Instructions to follow:
Copy out each line of the listing below in which the string "loom" occurs.

Record set:
@[simp] theorem emit_ident (o : Output) (s : State) : (emit o s).ident = s.ident := rfl
@[simp] theorem emit_mem (o : Output) (s : State) : (emit o s).mem = s.mem := rfl
@[simp] theorem emit_hub (o : Output) (s : State) : (emit o s).hub = s.hub := rfl
@[simp] theorem emit_shu (o : Output) (s : State) : (emit o s).shu = s.shu := rfl
@[simp] theorem emit_loom (o : Output) (s : State) : (emit o s).loom = s.loom := rfl
@[simp] theorem emit_tbase (o : Output) (s : State) : (emit o s).tbase = s.tbase := rfl
@[simp] theorem emit_zor (o : Output) (s : State) : (emit o s).zor = s.zor := rfl
@[simp] theorem emit_prism (o : Output) (s : State) : (emit o s).prism = s.prism := rfl
@[simp] theorem emit_win (o : Output) (s : State) : (emit o s).win = s.win := rfl
@[simp] theorem emit_dbank (o : Output) (s : State) : (emit o s).dbank = s.dbank := rfl
@[simp] theorem emit_dio (o : Output) (s : State) : (emit o s).dio = s.dio := rfl
@[simp] theorem emit_aio (o : Output) (s : State) : (emit o s).aio = s.aio := rfl
@[simp] theorem emit_enc (o : Output) (s : State) : (emit o s).enc = s.enc := rfl
@[simp] theorem emit_can (o : Output) (s : State) : (emit o s).can = s.can := rfl
@[simp] theorem emit_eth (o : Output) (s : State) : (emit o s).eth = s.eth := rfl
@[simp] theorem emit_tim (o : Output) (s : State) : (emit o s).tim = s.tim := rfl
@[simp] theorem emit_brk (o : Output) (s : State) : (emit o s).brk = s.brk := rfl
@[simp] theorem emit_mir (o : Output) (s : State) : (emit o s).mir = s.mir := rfl
@[simp] theorem emit_hed (o : Output) (s : State) : (emit o s).hed = s.hed := rfl
@[simp] theorem emit_sec (o : Output) (s : State) : (emit o s).sec = s.sec := rfl
@[simp] theorem emit_svc (o : Output) (s : State) : (emit o s).svc = s.svc := rfl
@[simp] theorem emit_rcd (o : Output) (s : State) : (emit o s).rcd = s.rcd := rfl
@[simp] theorem emit_pan (o : Output) (s : State) : (emit o s).pan = s.pan := rfl
@[simp] theorem emit_pwr (o : Output) (s : State) : (emit o s).pwr = s.pwr := rfl
@[simp] theorem emit_side (o : Output) (s : State) : (emit o s).side = s.side := rfl
@[simp] theorem emit_codes (o : Output) (s : State) : (emit o s).codes = s.codes := rfl
@[simp] theorem emit_out (o : Output) (s : State) : (emit o s).out = o :: s.out := rfl
@[simp] theorem emit_free (o : Output) (s : State) : (emit o s).free = s.free := rfl
@[simp] theorem emit_pending (o : Output) (s : State) : (emit o s).pending = s.pending := rfl

@[simp] theorem drawn_ident (s : State) : (drawn s).ident = s.ident := rfl
@[simp] theorem drawn_mem (s : State) : (drawn s).mem = s.mem := rfl
@[simp] theorem drawn_hub (s : State) : (drawn s).hub = s.hub := rfl
@[simp] theorem drawn_shu (s : State) : (drawn s).shu = s.shu := rfl
@[simp] theorem drawn_loom (s : State) : (drawn s).loom = s.loom := rfl
@[simp] theorem drawn_tbase (s : State) : (drawn s).tbase = s.tbase := rfl
@[simp] theorem drawn_zor (s : State) : (drawn s).zor = s.zor := rfl
@[simp] theorem drawn_prism (s : State) : (drawn s).prism = s.prism := rfl
@[simp] theorem drawn_win (s : State) : (drawn s).win = s.win := rfl
@[simp] theorem drawn_dbank (s : State) : (drawn s).dbank = s.dbank := rfl
@[simp] theorem drawn_dio (s : State) : (drawn s).dio = s.dio := rfl
@[simp] theorem drawn_aio (s : State) : (drawn s).aio = s.aio := rfl
@[simp] theorem drawn_enc (s : State) : (drawn s).enc = s.enc := rfl
@[simp] theorem drawn_can (s : State) : (drawn s).can = s.can := rfl
@[simp] theorem drawn_eth (s : State) : (drawn s).eth = s.eth := rfl
@[simp] theorem drawn_tim (s : State) : (drawn s).tim = s.tim := rfl
@[simp] theorem drawn_brk (s : State) : (drawn s).brk = s.brk := rfl
@[simp] theorem drawn_mir (s : State) : (drawn s).mir = s.mir := rfl
@[simp] theorem drawn_hed (s : State) : (drawn s).hed = s.hed := rfl
@[simp] theorem drawn_sec (s : State) : (drawn s).sec = s.sec := rfl
@[simp] theorem drawn_svc (s : State) : (drawn s).svc = s.svc := rfl
@[simp] theorem drawn_rcd (s : State) : (drawn s).rcd = s.rcd := rfl
@[simp] theorem drawn_pan (s : State) : (drawn s).pan = s.pan := rfl
@[simp] theorem drawn_pwr (s : State) : (drawn s).pwr = s.pwr := rfl
@[simp] theorem drawn_side (s : State) : (drawn s).side = s.side := rfl
@[simp] theorem drawn_codes (s : State) : (drawn s).codes = s.codes := rfl
@[simp] theorem drawn_out (s : State) : (drawn s).out = s.out := rfl
@[simp] theorem drawn_free (s : State) : (drawn s).free = s.free + 1 := rfl
@[simp] theorem drawn_pending (s : State) : (drawn s).pending = s.pending := rfl

end Sys2Proof.Machine
end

Exercise output:
@[simp] theorem emit_loom (o : Output) (s : State) : (emit o s).loom = s.loom := rfl
@[simp] theorem drawn_loom (s : State) : (drawn s).loom = s.loom := rfl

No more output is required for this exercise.